# Ariens Pull Start Assembly 922003



## Matt-Ariens (Jan 23, 2019)

Hello,

Currently I have an Ariens snowblower series 922003 02486.

Today I went to start my snowblower and it stopped recoiling back into the assembly. Took it apart and the cord is intact. Would you expect the black wheel to free float inside the assembly? This model has the metal dog that is supposed to engage when pulling, and that looks fine. Sorry my mechanical skills are lacking if my description is not very good!

If I were to put the black wheel into the metal assembly and press down I can build up tension. Feel like it should not float around.
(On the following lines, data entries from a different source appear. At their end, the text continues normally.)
-- ==== Sys2Proof/Laws/PerInstr.lean ====
section
/-!
SUPPORT. A statement about every command as syntax, one lemma per constructor: the word of a command carries its own
row's opcode number in bits 31:26 (rules R90, R97).
-/

namespace Sys2Proof.Laws

/-- Bits 31:26 of the command's word are the opcode of its row, which the opcode map reads back as that row. -/
def OpcodeOfEncode.Statement (i : Instr) : Prop := opcodeOf (opField (encode i)) = some i.opcode

/-- A word whose opcode bits are a row's number is read as that row. -/
theorem opcodeOf_of_extract {w : Word} {op : Opcode} (h : w.extractLsb' 26 6 = BitVec.ofNat 6 op.code) :
    opcodeOf (opField w) = some op := by
  have e : opField w = op.code := by
    rw [opField, bits, h, BitVec.toNat_ofNat, Nat.mod_eq_of_lt op.code_lt]
  rw [e, opcodeOf_code]

theorem OpcodeOfEncode.nop : OpcodeOfEncode.Statement .nop :=
  opcodeOf_of_extract (formatZ_op ..)

theorem OpcodeOfEncode.free (a : RegIx) : OpcodeOfEncode.Statement (.free a) :=
  opcodeOf_of_extract (formatN_op ..)

theorem OpcodeOfEncode.mkdct2 (a : RegIx) (b : Nat) : OpcodeOfEncode.Statement (.mkdct2 a b) :=
  opcodeOf_of_extract (formatN_op ..)

theorem OpcodeOfEncode.mkdct4 (a : RegIx) (b : Nat) : OpcodeOfEncode.Statement (.mkdct4 a b) :=
  opcodeOf_of_extract (formatN_op ..)

theorem OpcodeOfEncode.colxfm (a : RegIx) (b : RegIx) (c : RegIx) : OpcodeOfEncode.Statement (.colxfm a b c) :=
  opcodeOf_of_extract (formatR_op ..)

theorem OpcodeOfEncode.trn (a : RegIx) (b : RegIx) : OpcodeOfEncode.Statement (.trn a b) :=
  opcodeOf_of_extract (formatR_op ..)

theorem OpcodeOfEncode.dct (a : RegIx) (b : RegIx) (c : Nat) : OpcodeOfEncode.Statement (.dct a b c) :=
  opcodeOf_of_extract (formatN_op ..)

theorem OpcodeOfEncode.idct (a : RegIx) (b : RegIx) (c : Nat) : OpcodeOfEncode.Statement (.idct a b c) :=
  opcodeOf_of_extract (formatN_op ..)

theorem OpcodeOfEncode.regroup (a : RegIx) (b : RegIx) (c : Nat) (d : Nat) : OpcodeOfEncode.Statement (.regroup a b c d) :=
  opcodeOf_of_extract (formatN_op ..)

theorem OpcodeOfEncode.dctbpp (a : RegIx) (b : RegIx) (c : Nat) : OpcodeOfEncode.Statement (.dctbpp a b c) :=
  opcodeOf_of_extract (formatN_op ..)

theorem OpcodeOfEncode.dwt (a : RegIx) (b : RegIx) (c : RegIx) (d : RegIx) : OpcodeOfEncode.Statement (.dwt a b c d) :=
  opcodeOf_of_extract (formatR_op ..)

theorem OpcodeOfEncode.idwt (a : RegIx) (b : RegIx) (c : RegIx) (d : RegIx) : OpcodeOfEncode.Statement (.idwt a b c d) :=
  opcodeOf_of_extract (formatR_op ..)

theorem OpcodeOfEncode.nlevdwt (a : RegIx) (b : RegIx) (c : Nat) : OpcodeOfEncode.Statement (.nlevdwt a b c) :=
  opcodeOf_of_extract (formatN_op ..)

theorem OpcodeOfEncode.nlevidwt (a : RegIx) (b : RegIx) (c : Nat) : OpcodeOfEncode.Statement (.nlevidwt a b c) :=
  opcodeOf_of_extract (formatN_op ..)

theorem OpcodeOfEncode.quantdwt (a : RegIx) (b : RegIx) (c : RegIx) (d : RegIx) : OpcodeOfEncode.Statement (.quantdwt a b c d) :=
  opcodeOf_of_extract (formatR_op ..)

theorem OpcodeOfEncode.energyz (a : RegIx) (b : Nat) (c : Nat) (d : Nat) : OpcodeOfEncode.Statement (.energyz a b c d) :=
  opcodeOf_of_extract (formatE_op ..)

theorem OpcodeOfEncode.quantise (a : RegIx) (b : RegIx) (c : RegIx) : OpcodeOfEncode.Statement (.quantise a b c) :=
  opcodeOf_of_extract (formatR_op ..)

theorem OpcodeOfEncode.bpp (a : RegIx) (b : RegIx) : OpcodeOfEncode.Statement (.bpp a b) :=
  opcodeOf_of_extract (formatR_op ..)

theorem OpcodeOfEncode.rowdec (a : RegIx) (b : RegIx) (c : RegIx) : OpcodeOfEncode.Statement (.rowdec a b c) :=
  opcodeOf_of_extract (formatR_op ..)

theorem OpcodeOfEncode.rowdec2 (a : RegIx) (b : RegIx) (c : RegIx) : OpcodeOfEncode.Statement (.rowdec2 a b c) :=
  opcodeOf_of_extract (formatR_op ..)

theorem OpcodeOfEncode.rowint (a : RegIx) (b : RegIx) (c : RegIx) : OpcodeOfEncode.Statement (.rowint a b c) :=
  opcodeOf_of_extract (formatR_op ..)

theorem OpcodeOfEncode.rowint2 (a : RegIx) (b : RegIx) (c : RegIx) : OpcodeOfEncode.Statement (.rowint2 a b c) :=
  opcodeOf_of_extract (formatR_op ..)

end Sys2Proof.Laws
end

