-- ==== Sys2Proof/Tests/Slice0.lean ====
section
/-!
SUPPORT. The model's own tests: the encodability checks refuse ill-formed commands, words written out bit by bit from
rules R91 to R97 decode to their commands, the derived vectors of 95_test_vectors.md hold on single steps, and every
statement with hypotheses has operands that meet them. Expected results come from the spec's text.
-/

namespace Sys2Proof.Tests

open Sys2Proof.Machine

set_option Elab.async false

/-! ### Well-formedness: one ill-formed term for each check (rules R96, R101) -/

theorem test_wf_mkdct2 : (Instr.mkdct2 0 1024).wellFormed = false := by decide
theorem test_wf_mkdct4 : (Instr.mkdct4 0 1024).wellFormed = false := by decide
theorem test_wf_dct : (Instr.dct 0 0 1024).wellFormed = false := by decide
theorem test_wf_idct : (Instr.idct 0 0 1024).wellFormed = false := by decide
theorem test_wf_regroup_rows : (Instr.regroup 0 0 1024 1).wellFormed = false := by decide
theorem test_wf_regroup_cols : (Instr.regroup 0 0 1 1024).wellFormed = false := by decide
theorem test_wf_dctbpp : (Instr.dctbpp 0 0 1024).wellFormed = false := by decide
theorem test_wf_nlevdwt : (Instr.nlevdwt 0 0 1024).wellFormed = false := by decide
theorem test_wf_nlevidwt : (Instr.nlevidwt 0 0 1024).wellFormed = false := by decide
theorem test_wf_quantdwt : (Instr.quantdwt 3 3 0 1).wellFormed = false := by decide
theorem test_wf_energyz_n : (Instr.energyz 0 1024 0 0).wellFormed = false := by decide
theorem test_wf_energyz_layer : (Instr.energyz 0 0 1024 0).wellFormed = false := by decide
theorem test_wf_energyz_i : (Instr.energyz 0 0 0 8).wellFormed = false := by decide
theorem test_wf_largest : (Instr.energyz 7 1023 1023 7).wellFormed = true := by decide
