-- ==== Sys2Proof/Syntax.lean ====
section
/-! DEFINITION. The commands of the block: one constructor of `Instr` per row of spec/opcode_table.json, in the
table's order, with the operands the row's rule names and the facts that only the world outside the device can
supply (a pin's level, a measured value, the data a host read returned). -/

namespace Sys2Proof

/-- The register access paths of R10 and R522. -/
inductive Path | pcie | keystone
  deriving DecidableEq, Repr

/-- The width of one register access in bytes (R7). -/
inductive Size | b1 | b2 | b4
  deriving DecidableEq, Repr

/-- The 64-bit values read through an L64 low half (R10; 25_register_address_map.md, At a glance). -/
inductive L64 | up | cal | opt | screeSeq | chal
  deriving DecidableEq, Repr

/-- How a read of host memory ended (R21, R190, R191). -/
inductive ReadEnd
  | data (bytes : Bytes)
  | unsupported
  | poisoned
  | timedOut
  deriving DecidableEq, Repr

/-- The rails of 04_supply_rails_and_reservoir.md. -/
inductive Rail | vmid | v3v3 | vcore | vddq | vppOut | fvccOut | vccqOut
  deriving DecidableEq, Repr

/-- The two power-fail warning inputs (R95). -/
inductive PfwCh | a | b
  deriving DecidableEq, Repr

/-- The straps sampled when the logic die leaves reset (R59, R118) and the RECOVERY_n level the ROM samples. -/
structure Straps where
  fbclkLvds : Bool
  testEn : Bool
  recoveryLow : Bool
  deriving DecidableEq, Repr

/-- What became of one drain step's flash work (R101, R102). -/
structure DrainWork where
  /-- staging units whose program failed and whose one relocation failed too (loss cause 4), by unit number -/
  failed : List Nat
  /-- time since FREEZE in units of 10 µs -/
  elapsed : BitVec 16
  deriving DecidableEq, Repr

/-- The TAP instructions of 03_balls_and_signals.md. -/
inductive JtagInstr | bypass | idcode | sample | extest | clamp | highz | qkchal | qkresp | qkdebug
  deriving DecidableEq, Repr

/-- The PCIe errors of R190. -/
inductive PcieError
  | correctable | poisonedWrite | poisonedCompletion | completionTimeout | unexpected | unsupported | fatal
  deriving DecidableEq, Repr

/-- What a device read of host memory was for (R191): a slot fetch, an index-block read, a table entry, or command data. -/
inductive ReadFor | fetch | index | table | transfer
  deriving DecidableEq, Repr

/-- How the data stage of a command went: the segment list and the data read from the host, or a fault of R411. -/
inductive Xfer
  /-- every descriptor ended without fault: the segment list bytes (DKIND 3) and the data from the host -/
  | done (segs data : Bytes)
  /-- the descriptors are issued and end by DESCRIPTOR_END and DESCRIPTOR_TIMEOUT commands -/
  | issued (segs : Bytes)
  /-- a descriptor ended in fault: its place in the transfer and the code of R411 -/
  | faulted (offset : BitVec 22) (code : BitVec 3)
  deriving DecidableEq, Repr

/-- How the data stage of an administrative command went: the segment list bytes (DKIND 3) and the data from the host, or
a fault of R411. -/
inductive AdmXfer
  | done (segs data : Bytes)
  | faulted (offset : BitVec 22) (code : BitVec 3)
  deriving DecidableEq, Repr

/-- What the flash reported on one place of a READ: a hard retry that decoded, with the page type recalibrated and the index
kept (R336, R337), soft decode, reconstruction, no decode at all, or an uncorrectable map segment in DRAM (R314). -/
inductive Media
  | retry (page : Fin 3) (index : Fin 16)
  | soft
  | rebuilt
  | failed
  | segment
  deriving DecidableEq, Repr

/-- What the DRAM controller met at an address: an ACT of its row, a corrected error, an uncorrectable error with its
consumer by the row of R400's table, or a first write of its region. -/
inductive DramFact
  | activation (addr : BitVec 34)
  | corrected (addr : BitVec 34)
  | uncorrectable (addr : BitVec 34) (consumer : Fin 6)
  | write (addr : BitVec 34)
  deriving DecidableEq, Repr

/-- What else is true of a frame's arrival at a port: it lost its arbitration against a timer of R442, and the bytes its priority
then holds in the receive buffer (R456). -/
structure Arrival where
  late : Bool
  fill : BitVec 18
  deriving DecidableEq, Repr

/-- What the check bits of an engine's memories showed (R143): nothing, an error corrected, or one that is not corrected (a data
word, or a parity error at fetch). -/
inductive MemCheck | clean | corrected | bad
  deriving DecidableEq, Repr

/-- What the reads of a slot's two copies showed (R378, R549): the primary and the mirror readable, and both the same. -/
structure Copies where
  primary : Bool
  mirror : Bool
  same : Bool
  deriving DecidableEq, Repr

/-- What the Keystone ROM finds at a start (R35, R130, R313, R372, R376, R378): crystal ticks within 100 ms, a calibration row whose
magic and CRC hold, a boot LUN that answers, the readable copies of the two slots, a readable configuration area, a checkpoint
or journal; and the time from VIN first exceeding 4.3 V to the release of a cold start, in µs (R120). -/
structure RomFacts where
  crystal : Bool
  calRow : Bool
  lunAnswers : Bool
  g0 : Copies
  g1 : Copies
  config : Bool
  journal : Bool
  riseUs : BitVec 16
  deriving DecidableEq, Repr
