def execRingDisable (n : Fin 8) (s : State) : Result :=
  if s.pcie.perstHeld then ok s else s.asWrite fun t => if t.bas.freeze then t else t.disableRing n.val

end Sys2Proof.Machine
end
Thanks for any assistance!


----------



## Jackmels (Feb 18, 2013)

Spring is Broken. Replace Recoil.


----------



## crazzywolfie (Jun 2, 2014)

have you tried spraying some lube of some sort into the back area where the spring is? that usually solve the issue in most cases unless the spring is rusty and has snapped. usually you need to removed the pull cord from the assembly and unwind the spring all the way if you want to pull it apart and check the spring or else you will spend a ton of time sticking the spring back in the assembly.


----------



## bbwb (Oct 25, 2018)

Can you turn the center black wheel at all? If you can turn it, can you feel the spring tightening up?
If it does not turn at all, it might be rusted up and not allowing it to recoil. If you can feel resistance or wind up, then apply spray lubricant to the center pivot and see if it will free up. If all else fails, go on the net or Ebay to find a new one. Not too expensive so I would not spend too much time screwing around with the old one.


----------



## tlshawks (Feb 9, 2018)

Matt-Ariens said:


> Hello,
> 
> Currently I have an Ariens snowblower series 922003 02486.
> 
> ...


Hello, Matt, welcome aboard!

If you have a 922003, you have a 22,000 series snowblower. A 922003 is the attachment model number. Your tractor should have a model number sticker and stamp at the rear right of the tractor, right next to where the handlebars attach on the left side.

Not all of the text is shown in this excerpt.